I would like to start by apologizing profusely for my actions. I never wanted to hurt you. I never wanted you to feel the kind of pain that dishonesty brings. I feel as though there is no way to justify my actions because they were immoral. I can’t even explain my actions. The only thing I can think of that led me to choose being with him despite knowing that you existed, is love. You probably understand this. You of all people would understand this. You would know how kind, caring and loving he can be. You would know how easy it is to fall for his wonderfully flawed character.
I would like to think that I am a good person despite this compromise of my morality. I would like to think that I have reasonable morals and compassion for others. I would like to offer my compassion to you. I may not know exactly how you felt going through this situation; how you must have felt when you found out he wasn’t honest with you. But I can offer you my support even though the very thought of me will likely make you angry.
With that I ask you to think of why you’re angry with me. I didn’t know you personally. I knew him. I knew the way he felt about me despite being with you. I know the way people talked about the slowly dissolving relationship the two of you had. I wish I had said something to you. I wish that I had had the courage to find out how to reach out to you and tell you these things.
The truth is you and I are on the same team. You and I are angry with each other because we were competing for the same man who claimed he didn’t love me but had feelings for you. The truth is, I don’t think he truly cared about us in the way we thought he did. I think he cared about the way we made him felt. I offered him an unconditional love that he was already familiar with and you offered him a new promise, a new perspective. We each were good for him. Neither of us better than the other just the same as there is no person that is better than another.
If there is anyone to blame, anyone to called the perpetrator, it is him. He decided to leave you to be with me. He decided that he would break your heart to give his heart to me. He then decided that I was not good enough. That I could no longer offer him the love he wanted. He decided to through me aside. He threw me aside and returned to you. This can be viewed as one of two ways; the first being that you are able to provide for him in a way that I could not immediately give and the second being that he needs to be validated by the love of one of us.
Despite all of this, I beg for you to explain to me what made you take him back not a couple days after he left me. He left you to be with me which left you angry and heartbroken. I understand that love makes people do crazy things. But I worry he doesn’t love you. I worry you will end up a broken version of yourself at the eventual collapse of this relationship. I worry you will be hurt in the way I was.

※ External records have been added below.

/-- Settles O40: the bookkeeping does nothing within the dwell and within a slot, and no replacement is due. -/
theorem quietPairingTick : Obligations.QuietPairingTick := by
  intro P s hc hm ht hphase hclean hrecent
  have hidle : s.phaseStep P = s := by
    rcases hphase with ⟨hp, hdwell⟩ | ⟨hp, hslot⟩
    · exact State.phaseStep_dwelling P hp hdwell
    · exact State.phaseStep_sameSlot P hp (State.slotId_eq_iff.mpr hslot)
  have hdue : s.replacementDue P = false := by
    rw [Bool.eq_false_iff, ne_eq, State.replacementDue_iff]
    rintro (hdirty | hold)
    · rw [hclean] at hdirty; cases hdirty
    · omega
  rw [tick_notDue hc hm ht hidle hdue, State.respond_eq]

/-- Settles O41: a granted replacement in Discovery. -/
theorem discoveryTickBroadcasts : Obligations.DiscoveryTickBroadcasts := fun _ _ _ hc hm hp ht hdwell hdue hr =>
  tick_granted hc hm ht (State.phaseStep_dwelling _ hp hdwell) ((State.replacementDue_iff ..).mpr hdue)
    (State.pairingData_discovery _ hp) (State.replaced_discovery _ hp) hr

/-- Settles O42: the end of the dwell owes a replacement, which is granted in the Pairing phase it enters. -/
theorem dwellExpiryEntersThePairingPhase : Obligations.DwellExpiryEntersThePairingPhase :=
  fun _ _ _ hc hm hp ht hdwell hr =>
    tick_granted hc hm ht (State.phaseStep_dwelled _ hp hdwell) rfl (State.pairingData_pairing _ rfl)
      (State.replaced_pairing _ rfl) hr

/-- Settles O43: a new slot owes a replacement, which is granted with the slot's id and a restarted PAIR_SEQ. -/
theorem newSlotForcesABroadcast : Obligations.NewSlotForcesABroadcast := by
  intro rc codes id s hc hm hp ht hslot hne hr
  obtain rfl := State.slotId_eq_iff.mpr hslot
  exact tick_granted hc hm ht (State.phaseStep_newSlot _ hp hne) rfl (State.pairingData_pairing _ hp)
    (State.replaced_pairing _ hp) hr

/-- Settles O44: a granted replacement in the slot already broadcast. -/
theorem sameSlotTickRebroadcasts : Obligations.SameSlotTickRebroadcasts :=
  fun P _ _ _ hc hm hp ht hslot hdue hr =>
    tick_granted hc hm ht (State.phaseStep_sameSlot P hp (State.slotId_eq_iff.mpr hslot))
      ((State.replacementDue_iff ..).mpr hdue) (State.pairingData_pairing _ hp) (State.replaced_pairing _ hp) hr

/-- Settles O45: a refused replacement keeps every register (`State.replacement_refused`), so a tick that makes one
leaves what its bookkeeping wrote: nothing within the dwell or a slot, else the new phase or the new id. -/
theorem refusedReplacementIsRetried : Obligations.RefusedReplacementIsRetried := by
  intro rc0 rc codes atStart s hrc hr
  refine ⟨fun P => ⟨State.replacement_refused P hrc hr, State.replacementDue_of_refused P hrc hr⟩, fun hc hm ht =>
    ⟨fun hp hdwell hdue => ?dwelling, fun hp hdwell => ?dwelled, fun id hp hslot =>
      ⟨fun hsame hdue => ?sameSlot, fun hne => ?newSlot⟩⟩⟩
  case dwelling =>
    exact tick_refused hc hm ht (State.phaseStep_dwelling _ hp hdwell) ((State.replacementDue_iff ..).mpr hdue)
      (State.pairingData_discovery _ hp) hrc hr
  case dwelled =>
    exact tick_refused hc hm ht (State.phaseStep_dwelled _ hp hdwell) rfl (State.pairingData_pairing _ rfl) hrc hr
  case sameSlot =>
    have hslotId : s.slotId = s.curId := (State.slotId_eq_iff.mpr hslot).trans hsame
    exact tick_refused hc hm ht (State.phaseStep_sameSlot _ hp hslotId) ((State.replacementDue_iff ..).mpr hdue)
      (State.pairingData_pairing _ hp) hrc hr
  case newSlot =>
    obtain rfl := State.slotId_eq_iff.mpr hslot
    exact tick_refused hc hm ht (State.phaseStep_newSlot _ hp hne) rfl (State.pairingData_pairing _ hp) hrc hr

end Sys2Proof.Machine
end

section
/-! What the ticks of one session do to its registers, whatever the radio answers: the pairing property and the ids a
session broadcasts (43_pairing R163 to R165, R173, R174). -/

namespace Sys2Proof.Machine

/-! ### The registers a live tick leaves (43_pairing R162) -/

/-- Before the timeout a tick leaves the registers its bookkeeping wrote, but for those of a replacement. -/
theorem State.pairingTick_live (P : Params) {s : State} (ht : s.elapsed s.pairT0 < tSession) :
    ∃ ps la pd, (s.pairingTick P).toRegisters =
      { (s.phaseStep P).toRegisters with pairSeq := ps, lastAdvT := la, pairDirty := pd } := by
  rcases s.pairingTick_cases P with ⟨hlate, _⟩ | ⟨_, ⟨_, htick⟩ | ⟨_, htick⟩⟩
  · omega
  · obtain ⟨ps, la, pd, _, hregs⟩ := (s.phaseStep P).replacement_effect P
    exact ⟨ps, la, pd, by rw [htick, hregs]⟩
  · exact ⟨_, _, _, by rw [htick]⟩

/-- In the Pairing phase the bookkeeping leaves the slot's id, whether it was the one broadcast or not (43_pairing
R165), and the phase as it was. -/
theorem State.phaseStep_pairing (P : Params) {s : State} (hp : s.pairPhase = .pairing) : ∃ ps pd,
    (s.phaseStep P).toRegisters = { s.toRegisters with curId := s.slotId, pairSeq := ps, pairDirty := pd } := by
  by_cases hs : s.slotId = s.curId
  · exact ⟨_, _, by rw [State.phaseStep_sameSlot P hp hs, hs]⟩
  · exact ⟨_, _, by rw [State.phaseStep_newSlot P hp hs]⟩

/-- A live tick of the Pairing phase leaves the slot's id and writes no other register but those of a replacement. -/
theorem State.pairingTick_pairing (P : Params) {s : State} (ht : s.elapsed s.pairT0 < tSession)
    (hp : s.pairPhase = .pairing) : ∃ ps la pd, (s.pairingTick P).toRegisters =
      { s.toRegisters with curId := s.slotId, pairSeq := ps, lastAdvT := la, pairDirty := pd } := by
  obtain ⟨ps, la, pd, htick⟩ := State.pairingTick_live P ht
  obtain ⟨_, _, hstep⟩ := State.phaseStep_pairing P hp
  exact ⟨ps, la, pd, by rw [htick, hstep]⟩
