-- ==== Sys2Proof/Machine/Flags.lean ====
section
/-!
DEFINITION. The flags ERR and CORR, the index IDX that goes with CORR, and the port values of CODE and MODE.
-/
namespace Sys2Proof.Machine

variable {w : Nat}

/-- `ERR <- (S != 0)` (10_state.md R29, 41_decode.md R121). -/
def errFlag (S : Vec w) : Bool := S != 0

/-- CORR: a bit was flipped (10_state.md R30). -/
def corrFlag (hit : Option Nat) : Bool := hit.isSome

/-- IDX: `zext_16` of the flipped position, and 0 where none was flipped (10_state.md R31). -/
def idxValue (hit : Option Nat) : BitVec 16 :=
  match hit with
  | some q => BitVec.ofNat 16 q
  | none => 0

/-- The 3-bit value of a result code (60_exceptions.md R160). -/
def ResultCode.bits : ResultCode → BitVec 3
  | .ok => 0
  | .badOpcode => 1
  | .badReserved => 2
  | .badIndex => 3
  | .notConfigured => 4
  | .rowUnwritten => 5

/-- The 1-bit value of MODE (10_state.md R27). -/
def modeBits (m : Mode) : BitVec 1 := BitVec.ofBool m.bit

end Sys2Proof.Machine
end

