-- ==== Sys2Proof/Machine/Dispatch.lean ====
section
/-!
DEFINITION. One arm per command. The state's BUSY phase holds the data word of the command (10_state.md R36).
-/
namespace Sys2Proof.Machine

def exec (i : Instr) (s : State) : Host.Outcome State Fault Refusal :=
  match i with
  | .nop => Sys2Proof.Machine.execNop s
  | .wrrow a => Sys2Proof.Machine.execWrrow a s
  | .rdrow a => Sys2Proof.Machine.execRdrow a s
  | .setmode m => Sys2Proof.Machine.execSetmode m s
  | .decode => Sys2Proof.Machine.execDecode s
  | .clear => Sys2Proof.Machine.execClear s

end Sys2Proof.Machine
end

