-- ==== Sys2Proof/Machine/Reference.lean ====
section
/-!
DEFINITION. The host side, as reference data (10_state.md section 7: "normative for what the source's matrix is", not
behaviour of the block; 00_scope.md R5): the capability search, the reference matrix, the encoder of codewords, the
assembler of 30_encoding.md section 6 and the assembly of a batch's results. The block runs none of it. DESIGN CHOICE, log
entry 11.
-/
namespace Sys2Proof.Machine

variable {p : Params} {w : Nat}

/-- The vector of a position-order string, position 0 first (00_scope.md R11). -/
def ofPositions (bits : List Bool) : Vec w :=
  (List.range w).foldl (fun v i => if bits.getD i false then v ||| Vec.single w i else v) 0

/-- `C(n,0) + … + C(n,t)` (10_state.md R40). -/
def binomialSum (n t : Nat) : Nat := ((List.range (t + 1)).map (Nat.choose n)).sum

/-- The loop of 10_state.md R40 from `tc` on: the first count whose sum exceeds the bound. The first argument bounds the
iterations; `N + 1` is enough, since the sum reaches 2^N at `tc = N`. -/
def capabilityLoop (n bound : Nat) (fuel tc : Nat) : Nat :=
  match fuel with
  | 0 => tc
  | fuel + 1 => if binomialSum n tc ≤ bound then capabilityLoop n bound fuel (tc + 1) else tc

/-- `tc` of `chooseErrorCapability` (10_state.md R40). -/
def referenceTc (p : Params) : Nat := capabilityLoop p.n (2 ^ p.r) (p.n + 1) 0 - 1

/-- `dmin = 2·tc + 1`, a design target (10_state.md R40, R49; 90_conflicts.md C4). -/
def referenceDmin (p : Params) : Nat := 2 * referenceTc p + 1

/-- The `m`-element selections of a list, in lexicographic order of position (10_state.md R41). -/
def combinations (m : Nat) (l : List Nat) : List (List Nat) :=
  match m, l with
  | 0, _ => [[]]
  | _ + 1, [] => []
  | m + 1, c :: cs => (combinations m cs).map (c :: ·) ++ combinations (m + 1) cs

/-- The row with ones exactly at the given columns; position index `c` is column `c` (10_state.md R41, R42). -/
def rowOfColumns (cols : List Nat) : Vec w := cols.foldl (fun v c => v ||| Vec.single w c) 0

/-- The candidate rows in the order of 10_state.md R41: weights from `dmin − 1` up to R, each in lexicographic order. -/
def candidateRows (p : Params) : List (Vec p.r) :=
  (List.range' (referenceDmin p - 1) (p.r + 1 - (referenceDmin p - 1))).flatMap fun m =>
    (combinations m (List.range p.r)).map rowOfColumns

/-- `P`, the first K candidates (10_state.md R41), or none where there are fewer: the host's configuration error of
R47. -/
def referenceP (p : Params) : Option (List (Vec p.r)) :=
  if ((candidateRows p).take p.k).length = p.k then some ((candidateRows p).take p.k) else none

/-- The rows of the identity matrix of size R: row `j` is `1 << j` (10_state.md R43). -/
def identityRows (p : Params) : List (Vec p.r) := (List.range p.r).map (Vec.single p.r)

/-- The rows of `[P; I_R]` (10_state.md R43). -/
def systematicRows (p : Params) (P : List (Vec p.r)) : List (Vec p.r) := P ++ identityRows p

/-- The reference HT (10_state.md R43). -/
def referenceRows (p : Params) : Option (List (Vec p.r)) := (referenceP p).map (systematicRows p)

/-- The parity bits `⊕ (U[i] & P[i][j])` of a source word (10_state.md R44). -/
def parityOf (P : List (Vec p.r)) (U : Vec p.k) : Vec p.r :=
  (List.range p.k).foldl (fun S i => if U.getLsbD i then S ^^^ P.getD i 0 else S) 0

/-- `V = U·G mod 2` for `G = [I | P]`: U in the bits below K, the parity bits above (10_state.md R44, 20_memory.md
R64). -/
def encodeWord (P : List (Vec p.r)) (U : Vec p.k) : Vec p.n :=
  U.setWidth p.n ||| (parityOf P U).setWidth p.n <<< p.k

/-- The source word of a decoded word, `DOUT[K−1:0]` (41_decode.md R132). -/
def sourceWord (v : Vec p.n) : Vec p.k := v.setWidth p.k

/-- The row store with the rows of a list at the indices from `i` on, all valid. -/
def rowsFrom (i : Nat) (rows : List (Vec w)) : Memory w :=
  match rows with
  | [] => []
  | v :: rest => (i, v) :: rowsFrom (i + 1) rest

/-- A line of the host's command stream (30_encoding.md R90): the command, and the data word it needs, if it needs
one. -/
structure AsmLine (p : Params) where
  instr : Instr
  din : Option (Vec p.n)
deriving DecidableEq, Repr

/-- The edge at which the host offers a line: a line that needs no data word leaves `din` to the host (R90, "don't
care"). -/
def AsmLine.offer (a : AsmLine p) (dontCare : Vec p.n) (extraLat : Nat) : Edge p where
  rst := false
  cmdValid := true
  cmd := encode a.instr
  din := a.din.getD dontCare
  extraLat := extraLat

/-- `WRROW <i>, <row>`; the assembler rejects an index of 65536 or more and a row wider than R bits (R90). -/
def asmWrrow (p : Params) (i row : Nat) : Option (AsmLine p) :=
  if i < 65536 ∧ row < 2 ^ p.r then some ⟨.wrrow i, some (zextRow (BitVec.ofNat p.r row))⟩ else none

/-- `RDROW <i>`; the assembler rejects an index of 65536 or more (30_encoding.md R90). -/
def asmRdrow (p : Params) (i : Nat) : Option (AsmLine p) :=
  if i < 65536 then some ⟨.rdrow i, none⟩ else none

/-- `DECODE <word>`; the assembler rejects a word wider than N bits (30_encoding.md R90). -/
def asmDecode (p : Params) (word : Nat) : Option (AsmLine p) :=
  if word < 2 ^ p.n then some ⟨.decode, some (BitVec.ofNat p.n word)⟩ else none

/-- `NOP` (30_encoding.md R90). -/
def asmNop (p : Params) : AsmLine p := ⟨.nop, none⟩

/-- `SETMODE CORRECT` and `SETMODE DETECT` (30_encoding.md R90). -/
def asmSetmode (p : Params) (m : Mode) : AsmLine p := ⟨.setmode m, none⟩

/-- `CLEAR` (30_encoding.md R90). -/
def asmClear (p : Params) : AsmLine p := ⟨.clear, none⟩

/-- The pseudo-instruction `CORRECT <word>` (30_encoding.md R91). -/
def asmCorrect (word : Vec p.n) : List (AsmLine p) := [asmSetmode p .correct, ⟨.decode, some word⟩]

/-- The pseudo-instruction `DETECT <word>` (30_encoding.md R91). -/
def asmDetect (word : Vec p.n) : List (AsmLine p) := [asmSetmode p .detect, ⟨.decode, some word⟩]

/-- The WRROWs of the rows of a list at the indices from `i` on. -/
def loadFrom (i : Nat) (rows : List (Vec p.r)) : List (AsmLine p) :=
  match rows with
  | [] => []
  | v :: rest => ⟨.wrrow i, some (zextRow v)⟩ :: loadFrom (i + 1) rest

/-- The pseudo-instruction `LOADHT <r_0>, …, <r_{N−1}>` (30_encoding.md R91): it takes exactly N rows. -/
def asmLoadHt (rows : List (Vec p.r)) : Option (List (AsmLine p)) :=
  if rows.length = p.n then some (loadFrom 0 rows) else none

/-- The pseudo-instruction `LOADREF` (30_encoding.md R91), where the reference matrix exists (10_state.md R47). -/
def asmLoadRef (p : Params) : Option (List (AsmLine p)) := (referenceRows p).bind asmLoadHt

/-- The detection result of a batch: the positions of the words whose DECODE gave `ERR = 1` (41_decode.md R131). -/
def batchIndices (verdicts : List Bool) : List Nat :=
  (List.range verdicts.length).filter fun i => verdicts.getD i false

end Sys2Proof.Machine
end

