-- ==== Sys2Proof/Laws/Decode.lean ====
section
/-!
SUPPORT. The fields of a command word as quotients and remainders of its value, and the classification through them.
-/
namespace Sys2Proof

theorem opcOf_toNat (w : CmdWord) : (opcOf w).toNat = w.toNat / 2 ^ 28 := by
  simp only [opcOf, BitVec.extractLsb'_toNat, Nat.shiftRight_eq_div_pow]
  omega

theorem rsvOf_toNat (w : CmdWord) : (rsvOf w).toNat = w.toNat / 2 ^ 16 % 2 ^ 12 := by
  simp [rsvOf, BitVec.extractLsb'_toNat, Nat.shiftRight_eq_div_pow]

theorem argOf_toNat (w : CmdWord) : (argOf w).toNat = w.toNat % 2 ^ 16 := by
  simp [argOf, BitVec.extractLsb'_toNat]

theorem cmdWord_toNat (opc : BitVec 4) (arg : BitVec 16) :
    (cmdWord opc arg).toNat = opc.toNat * 2 ^ 28 + arg.toNat := by
  have := arg.isLt
  simp only [cmdWord, BitVec.toNat_append, BitVec.toNat_ofNat]
  rw [← Nat.shiftLeft_add_eq_or_of_lt (by omega), ← Nat.shiftLeft_add_eq_or_of_lt (by omega)]
  simp only [Nat.shiftLeft_eq]
  omega

/-- A bit vector differs from zero exactly when its value does. -/
theorem ne_zero_iff_toNat {n : Nat} (x : BitVec n) : x ≠ 0 ↔ x.toNat ≠ 0 := by
  rw [not_iff_not]
  exact ⟨fun h => by simp [h], fun h => BitVec.eq_of_toNat_eq (by simpa using h)⟩

/-- `classify` through the value of the word: OPC is `w / 2^28`, RSV `w / 2^16 % 2^12`, ARG `w % 2^16`. -/
theorem classify_eq (w : CmdWord) : classify w =
    if 6 ≤ w.toNat / 2 ^ 28 then .badOpcode
    else if w.toNat / 2 ^ 16 % 2 ^ 12 ≠ 0 then .badReserved
    else match w.toNat / 2 ^ 28 with
      | 0 => if w.toNat % 2 ^ 16 ≠ 0 then .badReserved else .legal .nop
      | 1 => .legal (.wrrow (w.toNat % 2 ^ 16))
      | 2 => .legal (.rdrow (w.toNat % 2 ^ 16))
      | 3 => if w.toNat % 2 ^ 16 / 2 ≠ 0 then .badReserved
        else .legal (.setmode (modeOfBit (decide (w.toNat % 2 ^ 16 % 2 = 1))))
      | 4 => if w.toNat % 2 ^ 16 ≠ 0 then .badReserved else .legal .decode
      | _ => if w.toNat % 2 ^ 16 ≠ 0 then .badReserved else .legal .clear := by
  have hfield : (BitVec.extractLsb' 1 15 (argOf w)).toNat = w.toNat % 2 ^ 16 / 2 := by
    rw [BitVec.extractLsb'_toNat, argOf_toNat, Nat.shiftRight_eq_div_pow]
    omega
  have hbit : (argOf w).getLsbD 0 = decide (w.toNat % 2 ^ 16 % 2 = 1) := by
    rw [BitVec.getLsbD, argOf_toNat, Nat.testBit_zero]
  unfold classify
  rw [opcOf_toNat]
  simp only [ne_zero_iff_toNat, rsvOf_toNat, argOf_toNat, hfield, hbit] <;> rfl

end Sys2Proof
end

I want you to remember that he was the one who made the decisions. That I did not in regards to the relationship you shared with him. That I tried to keep my distance and not cross any lines. It was easily one of the hardest things I had to do as I was still madly in love with him. I want you to remember that he did this to you despite everything he told you. Despite the fact that he continually told you he didn’t have feelings for me anymore.
I say this not because I want to make an enemy of him but because I feel the need to protect you. Protect you from the pain I had to go through. Protect you from the hurtful words he had said about my family and I. Protect you from a future filled with the pain from issues he has yet to deal with. You do not deserve to live that way. To live the way I once did.
I want you to know that my actions were regrettable. I want you to know that I continuously told him that I felt guilty for what I had done to you. For the position I put you in. I want you to know that while we were together, he expressed that he did not feel this way. The feelings were not reciprocated. I want you to know the truth no matter how hard it may be to hear.
Being the other girl in this situation is hard. We are not friends but we share one large common connection. We are not friends but I have the overwhelming feeling to protect you. We are not friends but I would like to be. I would like to end the cycle of girls being pitted against each other because of one man’s actions. I would like to offer you my compassion. I would like to offer you the wave of my white flag. The wave of a new era.